Association of Over-Expressed Estrogen Receptor Alpha with Development of Tamoxifen Resistant Hyperplasia and Adenocarcinomas in Genetically Engineered Mice

Anne M Miermont1, Marina Carla Cabrera1, Silvina M Frech1, Rebecca E Nakles1, Edgar S. Diaz-Cruz1 and Maddalena Tilli Shiffert1,2, Priscilla A Furth1,3,4*

1Department of Oncology, Lombardi Comprehensive Cancer Center, Georgetown University, Washington, DC, 20007, USA

2Department of Biology, Georgetown University, Washington, DC, 20007, USA

3Department of Medicine, Lombardi Comprehensive Cancer Center, Georgetown University, Washington, DC, 20007, USA

4Department of Nanobiomedical Science and WCU Research Center of Nanobiomedical Science, Dankook University, Chungnam 330-714, Korea

*Corresponding Author:
Priscilla A Furth
Lombardi Comprehensive Cancer Center
Georgetown University, Research Bldg
Room 520A, 3970 Reservoir Rd NW
Washington DC 20057, USA
E-mail: [email protected]

Received date: February 28, 2012; Accepted date: June 23, 2012; Published date: June 25, 2012

Citation: Miermont AM, Cabrera MC, Frech SM, Nakles RE, Diaz-Cruz ES, et al. (2012) Association of Over-Expressed Estrogen Receptor Alpha with Development of Tamoxifen Resistant Hyperplasia and Adenocarcinomas in Genetically Engineered Mice. Anat Physiol S12:001. doi:10.4172/2161-0940.S12-001

Copyright: © 2012 Furth PA, et al. This is an open-access article distributed under the terms of the Creative Commons Attribution License, which permits unrestricted use, distribution, and reproduction in any medium, provided the original author and source are credited.

 

Abstract

Background:Estrogen receptor alpha (ERα) and cyclin D1 are frequently co-expressed in human breast cancer. Some, but not all, studies link tamoxifen resistance to co-expression of cyclin D1 and ERα. In mice over-expression of either cyclin D1 or ERα in mammary epithelial cells is sufficient to induce mammary hyperplasia. Cyclin D1 overexpression in mice leads to mammary adenocarcinoma associated with activated estrogen signaling pathways. ERα over-expression in mice leads to mammary hyperplasia and cancer. Significantly, disease development in these mice is abrogated by loss of cyclin D1.

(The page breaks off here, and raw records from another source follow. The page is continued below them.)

/-! ## `setCodeTag` -/

@[simp] theorem setCodeTag_pending (x : CodeTag) : (setCodeTag s k x).pending = s.pending := rfl
@[simp] theorem setCodeTag_nTiles (x : CodeTag) : (setCodeTag s k x).nTiles = s.nTiles := rfl
@[simp] theorem setCodeTag_begun (x : CodeTag) : (setCodeTag s k x).begun = s.begun := rfl
@[simp] theorem setCodeTag_kpTest (x : CodeTag) : (setCodeTag s k x).kpTest = s.kpTest := rfl
@[simp] theorem setCodeTag_fresh (x : CodeTag) : (setCodeTag s k x).fresh = s.fresh := rfl
@[simp] theorem setCodeTag_result (x : CodeTag) : (setCodeTag s k x).result = s.result := rfl
@[simp] theorem setCodeTag_regs (x : CodeTag) : (setCodeTag s k x).regs = s.regs := rfl
@[simp] theorem setCodeTag_staged (x : CodeTag) : (setCodeTag s k x).staged = s.staged := rfl
@[simp] theorem setCodeTag_tiles (x : CodeTag) : (setCodeTag s k x).tiles = s.tiles := rfl
@[simp] theorem setCodeTag_ctxs (x : CodeTag) : (setCodeTag s k x).ctxs = s.ctxs := rfl
@[simp] theorem setCodeTag_engs (x : CodeTag) : (setCodeTag s k x).engs = s.engs := rfl
@[simp] theorem setCodeTag_srcs (x : CodeTag) : (setCodeTag s k x).srcs = s.srcs := rfl
@[simp] theorem setCodeTag_ports (x : CodeTag) : (setCodeTag s k x).ports = s.ports := rfl
@[simp] theorem setCodeTag_flows (x : CodeTag) : (setCodeTag s k x).flows = s.flows := rfl
@[simp] theorem setCodeTag_txqs (x : CodeTag) : (setCodeTag s k x).txqs = s.txqs := rfl
@[simp] theorem setCodeTag_pairs (x : CodeTag) : (setCodeTag s k x).pairs = s.pairs := rfl
@[simp] theorem setCodeTag_seqs (x : CodeTag) : (setCodeTag s k x).seqs = s.seqs := rfl
@[simp] theorem setCodeTag_tmrs (x : CodeTag) : (setCodeTag s k x).tmrs = s.tmrs := rfl
@[simp] theorem setCodeTag_pwms (x : CodeTag) : (setCodeTag s k x).pwms = s.pwms := rfl
@[simp] theorem setCodeTag_mbxs (x : CodeTag) : (setCodeTag s k x).mbxs = s.mbxs := rfl
@[simp] theorem setCodeTag_locks (x : CodeTag) : (setCodeTag s k x).locks = s.locks := rfl
@[simp] theorem setCodeTag_pmcs (x : CodeTag) : (setCodeTag s k x).pmcs = s.pmcs := rfl
@[simp] theorem setCodeTag_smps (x : CodeTag) : (setCodeTag s k x).smps = s.smps := rfl
@[simp] theorem setCodeTag_links (x : CodeTag) : (setCodeTag s k x).links = s.links := rfl
@[simp] theorem setCodeTag_mem (x : CodeTag) : (setCodeTag s k x).mem = s.mem := rfl
@[simp] theorem setCodeTag_code (x : CodeTag) : (setCodeTag s k x).code = s.code := rfl
@[simp] theorem setCodeTag_flash (x : CodeTag) : (setCodeTag s k x).flash = s.flash := rfl
@[simp] theorem setCodeTag_wstore (x : CodeTag) : (setCodeTag s k x).wstore = s.wstore := rfl
@[simp] theorem setCodeTag_dec (x : CodeTag) : (setCodeTag s k x).dec = s.dec := rfl
@[simp] theorem setCodeTag_mirror (x : CodeTag) : (setCodeTag s k x).mirror = s.mirror := rfl
@[simp] theorem setCodeTag_badBlk (x : CodeTag) : (setCodeTag s k x).badBlk = s.badBlk := rfl
@[simp] theorem setCodeTag_hdr (x : CodeTag) : (setCodeTag s k x).hdr = s.hdr := rfl
@[simp] theorem setCodeTag_fns (x : CodeTag) : (setCodeTag s k x).fns = s.fns := rfl
@[simp] theorem setCodeTag_nvm (x : CodeTag) : (setCodeTag s k x).nvm = s.nvm := rfl
@[simp] theorem setCodeTag_sec (x : CodeTag) : (setCodeTag s k x).sec = s.sec := rfl
@[simp] theorem setCodeTag_hp (x : CodeTag) : (setCodeTag s k x).hp = s.hp := rfl
@[simp] theorem setCodeTag_dbg (x : CodeTag) : (setCodeTag s k x).dbg = s.dbg := rfl
@[simp] theorem setCodeTag_getTile (x : CodeTag) : getTile (setCodeTag s k x) j = getTile s j := rfl
@[simp] theorem setCodeTag_getCtx (x : CodeTag) : getCtx (setCodeTag s k x) j = getCtx s j := rfl
@[simp] theorem setCodeTag_getEng (x : CodeTag) : getEng (setCodeTag s k x) j = getEng s j := rfl
@[simp] theorem setCodeTag_getSrc (x : CodeTag) : getSrc (setCodeTag s k x) j = getSrc s j := rfl
@[simp] theorem setCodeTag_getPort (x : CodeTag) : getPort (setCodeTag s k x) j = getPort s j := rfl
@[simp] theorem setCodeTag_getFlow (x : CodeTag) : getFlow (setCodeTag s k x) j = getFlow s j := rfl
@[simp] theorem setCodeTag_getTxQ (x : CodeTag) : getTxQ (setCodeTag s k x) j = getTxQ s j := rfl
@[simp] theorem setCodeTag_getPair (x : CodeTag) : getPair (setCodeTag s k x) j = getPair s j := rfl
@[simp] theorem setCodeTag_getSeq (x : CodeTag) : getSeq (setCodeTag s k x) j = getSeq s j := rfl
@[simp] theorem setCodeTag_getTmr (x : CodeTag) : getTmr (setCodeTag s k x) j = getTmr s j := rfl
@[simp] theorem setCodeTag_getPwm (x : CodeTag) : getPwm (setCodeTag s k x) j = getPwm s j := rfl
@[simp] theorem setCodeTag_getMbx (x : CodeTag) : getMbx (setCodeTag s k x) j = getMbx s j := rfl
@[simp] theorem setCodeTag_getPmc (x : CodeTag) : getPmc (setCodeTag s k x) j = getPmc s j := rfl
@[simp] theorem setCodeTag_getSmp (x : CodeTag) : getSmp (setCodeTag s k x) j = getSmp s j := rfl
@[simp] theorem setCodeTag_getLink (x : CodeTag) : getLink (setCodeTag s k x) j = getLink s j := rfl
@[simp] theorem setCodeTag_getCodeTag (x : CodeTag) : getCodeTag (setCodeTag s k x) j = if j = k then x else getCodeTag s j := by
  simp [getCodeTag, setCodeTag, sget_sput]
@[simp] theorem setCodeTag_getUWord (x : CodeTag) : getUWord (setCodeTag s k x) j = getUWord s j := rfl
@[simp] theorem setCodeTag_getDec (x : CodeTag) : getDec (setCodeTag s k x) j = getDec s j := rfl
@[simp] theorem setCodeTag_getMirror (x : CodeTag) : getMirror (setCodeTag s k x) j = getMirror s j := rfl
@[simp] theorem setCodeTag_getFn (x : CodeTag) : getFn (setCodeTag s k x) j = getFn s j := rfl
@[simp] theorem setCodeTag_rg (x : CodeTag) : rg (setCodeTag s k x) j = rg s j := rfl
@[simp] theorem setCodeTag_sg (x : CodeTag) : sg (setCodeTag s k x) j = sg s j := rfl
@[simp] theorem setCodeTag_getLock (x : CodeTag) : getLock (setCodeTag s k x) j = getLock s j := rfl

Methods: Genetically engineered mouse models were used to determine whether or not ERα over-expression demonstrated cooperativity with cyclin D1 over-expression in cancer development, reaction to the chemical carcinogen DMBA, or tamoxifen response.

Results: Adding ERα over-expression to cyclin D1 over-expression increased the prevalence of hyperplasia but not cancer. Single dose DMBA exposure did not increase cancer prevalence in any of the genotypes although cyclin D1 over-expressing mice demonstrated a significant increase in hyperplasia. Tamoxifen treatment was initiated at both young and older ages to test for genotype-specific differences in response. Although normal ductal structures regressed in all genotypes at both younger and older ages, tamoxifen did not significantly reduce the prevalence of either hyperplasia or cancer in any of the genotypes. All of the cancers that developed were hormone receptor positive, including those that developed on tamoxifen, and all showed expression of nuclear-localized cyclin D1. In summary, development of tamoxifen resistant hyperplasia and cancer was associated with expression of ERα and cyclin D1.

Conclusion: These preclinical models will be useful to test strategies for overcoming tamoxifen resistance, perhaps by simultaneously targeting cell cycle regulatory pathways associated with cyclin D1.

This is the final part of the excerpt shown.